HOW DOES THE “biggest douchebag in the universe” get his own TV series? That might sound like a trick question, but the particular douchebag being referenced is the one specifically labelled as such by writer/director James Gunn: Christopher Smith, aka Peacemaker.

Known simply as The Peacemaker when created in 1966 by writer Joe Gill and artist Pat Boyette, the Chris Smith iteration didn’t appear until DC Comics bought the character in the ’80s and turned him into a zealot vigilante for peace. After being used as a member of the Suicide Squad in some comic runs, it was Gunn who plucked him from the pages to join the ensemble of miscreants in his theatrical redo The Suicide Squad.

As embodied by professional wrestler/actor John Cena in the film, Peacemaker is a provincial, himbo bro-dude who follows orders to ensure peace, even if he has to kill women and children to make it happen. Technically, he is without a doubt a villain. But in the hands of Gunn and Cena, he kind of wasn’t. With major daddy issues seeded in his past (and the character revealed to have survived in a post-credits scene), Gunn knew there was plenty of story left on the table to fill an eight-hour TV series, which he agreed to write and direct for streamer HBO Max.

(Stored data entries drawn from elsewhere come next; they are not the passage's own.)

-- ==== Sys2Proof/Laws/State.lean ====
section
/-!
SUPPORT. Laws/State.lean: one lemma per field per update, true by `rfl`; what a register, a port and a byte field read after a write.
-/

namespace Sys2Proof.Machine

open Sys2Proof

The man truly responsible for Gunn and Peacemaker’s transition to the small screen, however, is producer Peter Safran. He was Gunn’s first manager, and they’ve worked together since 1998. In 2006, Safran started his own company, The Safran Company, and transitioned to producing films with Warner Bros and DC. Because of their long-standing relationship, he was able to woo Gunn into DC’s waiting arms. After Disney fired Gunnas director of the third Guardians Of The Galaxy movie in 2018, Safran pitched making a new movie of The Suicide Squad to Warner Bros chairman Toby Emmerich, and the rest is history.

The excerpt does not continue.